Анни Клифтон нравилась почти всем ее знавшим, но едва ли кто считал ее личностью. Казалось, она вся, без остатка растворилась в своем муже. Она любила все, что любил он, делала все, что делал он, конечно, хуже, поскольку была женщиной, поэтому насмешники называли ее бледной копией Клифтона. Эти люди ошибались. Анни во многом совпадала с Клифтоном, ей легко было разделять все его увлечения и пристрастия, без всякого насилия над своей сутью она стала той женой, которая нужна Клифтону.

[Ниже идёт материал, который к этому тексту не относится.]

-- ==== Sys2Proof/Laws/Service.lean ====
section
/-! SUPPORT. What the shared operations do: service, the common checks of a descriptor, the lease checks, event records, completions, issue
of an operation. Each is stated once; the claims cite these lemmas and unfold nothing. -/
namespace Sys2Proof.Safety
open Sys2Proof.Machine

theorem RecordsOnly.refl (s : State) : RecordsOnly s s := rfl
theorem CompletionsOnly.refl (s : State) : CompletionsOnly s s := rfl
theorem RecordsOnly.trans {s t u : State} (h : RecordsOnly s t) (k : RecordsOnly t u) : RecordsOnly s u := by
  cases s; cases t; cases u; simp_all [RecordsOnly]
theorem CompletionsOnly.trans {s t u : State} (h : CompletionsOnly s t) (k : CompletionsOnly t u) : CompletionsOnly s u := by
  cases s; cases t; cases u; simp_all [CompletionsOnly]
theorem RecordsOnly.weaken {s t : State} (h : RecordsOnly s t) : CompletionsOnly s t := by
  cases s; cases t; simp_all [RecordsOnly, CompletionsOnly]

theorem ErrorsOnly.trans {s t u : State} (h : ErrorsOnly s t) (k : ErrorsOnly t u) : ErrorsOnly s u := by
  cases s; cases t; cases u; simp_all [ErrorsOnly]
theorem RecordsOnly.errors {s t : State} (h : RecordsOnly s t) : ErrorsOnly s t := by
  cases s; cases t; simp_all [RecordsOnly, ErrorsOnly]

/-- The lease checks see nothing of the ring. -/
theorem Leased.begin {d : Desc} {y : Sess} {s : State} (h : Leased d y s) (op : Nat) : Leased d y (beginDesc op d s) := h

end Sys2Proof.Safety

namespace Sys2Proof.Machine
open Sys2Proof.Safety

/-! ### Service -/

theorem serve_ready {s : State} (f : State → State) (h : s.ready = true) : serve s f = f s := by simp [serve, h]
theorem serve_not_ready {s : State} (f : State → State) (h : s.ready = false) : serve s f = s := by simp [serve, h]
theorem not_ready_of_final {s : State} (h : 8 ≤ s.boot.status) : s.ready = false := by simp [State.ready]; omega
@[simp] theorem onlyIf_true (s t : State) : onlyIf true s t = t := rfl
@[simp] theorem onlyIf_false (s t : State) : onlyIf false s t = s := rfl
@[simp] theorem andThen_ok {α β : Type} (a : α) (f : α → Tried β) : andThen (.ok a) f = f a := rfl
@[simp] theorem andThen_error {α β : Type} (e : W16 × State) (f : α → Tried β) : andThen (.error e) f = .error e := rfl

/-! ### Event records (03 R72 to R79): only queues, host memory, the record counts and the undelivered records change -/

theorem hostWrite_records (s : State) (o a : Nat) (l : List Byte) : RecordsOnly s (s.hostWrite o a l) := by
  unfold State.hostWrite; split
  · rw [State.linkWrite_eq]; split <;> rfl
  · rfl

theorem writeRecord_records (q : Nat) (e : EventRec) (s : State) : RecordsOnly s (writeRecord q e s) :=
  (hostWrite_records s _ _ _).trans rfl

theorem keepRecord_records (q : Nat) (e : EventRec) (s : State) : RecordsOnly s (keepRecord q e s) := by
  unfold keepRecord; dsimp only; split
  · rfl
  · split <;> rfl

/-- A record posted to a queue changes nothing else. -/
theorem postTo_records (q : Nat) (e : EventRec) (s : State) : RecordsOnly s (postTo q e s) := by
  unfold postTo; split
  · rfl
  · split
    · exact writeRecord_records q e s
    · exact keepRecord_records q e s

theorem postOwner_records (o : Nat) (e : EventRec) (s : State) : RecordsOnly s (postOwner o e s) := by
  unfold postOwner; split
  · exact postTo_records _ e s
  · rfl

theorem postFold_records (t f : Nat) (st fl : W16) (sp : List Byte) (s : State) : RecordsOnly s (postFold t f st fl sp s) := postOwner_records _ _ _
theorem postDevice_records (t : Nat) (st fl : W16) (sp : List Byte) (s : State) : RecordsOnly s (postDevice t st fl sp s) := postOwner_records _ _ _
theorem postCompletion_records (op : Nat) (d : Desc) (st fl : W16) (sp : List Byte) (s : State) : RecordsOnly s (postCompletion op d st fl sp s) :=
  postTo_records _ _ _

/-! ### Errors (18 R455): counts and the record -/

theorem count_errors (s : State) (k n : Nat) : ErrorsOnly s (s.count k n) := by unfold State.count; split <;> rfl
theorem errorCorrected_errors (f : Option Nat) (source unit detail n : Nat) (s : State) : ErrorsOnly s (errorCorrected f source unit detail n s) := by
  have kept (e : NMap CeUnit) : ErrorsOnly s { s.count rSysErrCeTotal n with errors := e } :=
    ErrorsOnly.trans (count_errors s rSysErrCeTotal n) (show ErrorsOnly (s.count rSysErrCeTotal n) _ from rfl)
  unfold errorCorrected
  by_cases h : n = 0
  · rw [if_pos h]; rfl
  · rw [if_neg h]; extract_lets key u s₁ due spec
    by_cases hd : due = true
    · rw [if_pos hd]
      cases f with
      | none => exact (kept _).trans (postDevice_records _ _ _ _ _).errors
      | some f => exact (kept _).trans (postFold_records _ _ _ _ _ _).errors
    · rw [if_neg hd]; exact kept _
theorem errorUncorrected_errors (f : Option Nat) (source unit detail sheet extra : Nat) (s : State) :
    ErrorsOnly s (errorUncorrected f source unit detail sheet extra s) := by
  unfold errorUncorrected; dsimp only; split
  · exact ErrorsOnly.trans (count_errors s _ _) (postFold_records _ _ _ _ _ _).errors
  · exact ErrorsOnly.trans (count_errors s _ _) (postDevice_records _ _ _ _ _).errors

theorem settleRing_completions (r : Nat) (s : State) : CompletionsOnly s (settleRing r s) := by
  unfold settleRing; dsimp only; split <;> rfl

theorem settleFence_completions (r : Nat) (s : State) : CompletionsOnly s (settleFence r s) := by
  unfold settleFence; dsimp only; split
  · split
    · refine CompletionsOnly.trans ?_ (settleRing_completions r _)
      have h : CompletionsOnly s (s.modRing r (fun y => { y with fence := none })) := rfl
      split
      · exact h
      · exact h.trans (postCompletion_records _ _ _ _ _ _).weaken
    · rfl
  · rfl

/-- A descriptor that completes changes its ring, its queue, host memory and the record counts, nothing else (03 R70). -/
theorem completeAs_completions (op : Nat) (d : Desc) (x : W64) (st fl : W16) (sp : List Byte) (s : State) :
    CompletionsOnly s (completeAs op d x st fl sp s) := by
  unfold completeAs; dsimp only
  refine CompletionsOnly.trans ?_ (settleFence_completions _ _)
  refine CompletionsOnly.trans ?_ (settleRing_completions _ _)
  have h : CompletionsOnly s (s.modRing d.ring (fun y => { y with inflight := dropFirst (op, d) y.inflight })) := rfl
  split
  · exact h
  · exact h.trans (postCompletion_records _ _ _ _ _ _).weaken

theorem complete_completions (op : Nat) (d : Desc) (st fl : W16) (sp : List Byte) (s : State) : CompletionsOnly s (complete op d st fl sp s) :=
  completeAs_completions op d d.session st fl sp s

Но близость с этим огромным человеком не уничтожала ее собственного «я». Она спасалась своей любовью и жалостью к мужу, которого должна была оберегать. Она знала малые возможности своей охраняющей силы, не выходила за их пределы, но все-таки приносила пользу мужу, насколько это возможно с таким человеком. Она была умнее Клифтона — на земле, а не в горнем царстве, где царил он, умнее потому, что ничто не застило ей зрения. Клифтон же преобразовывал простой и грубый кусок жизни, едва прикасаясь к нему, творчество слишком сблизилось у него с наблюдением.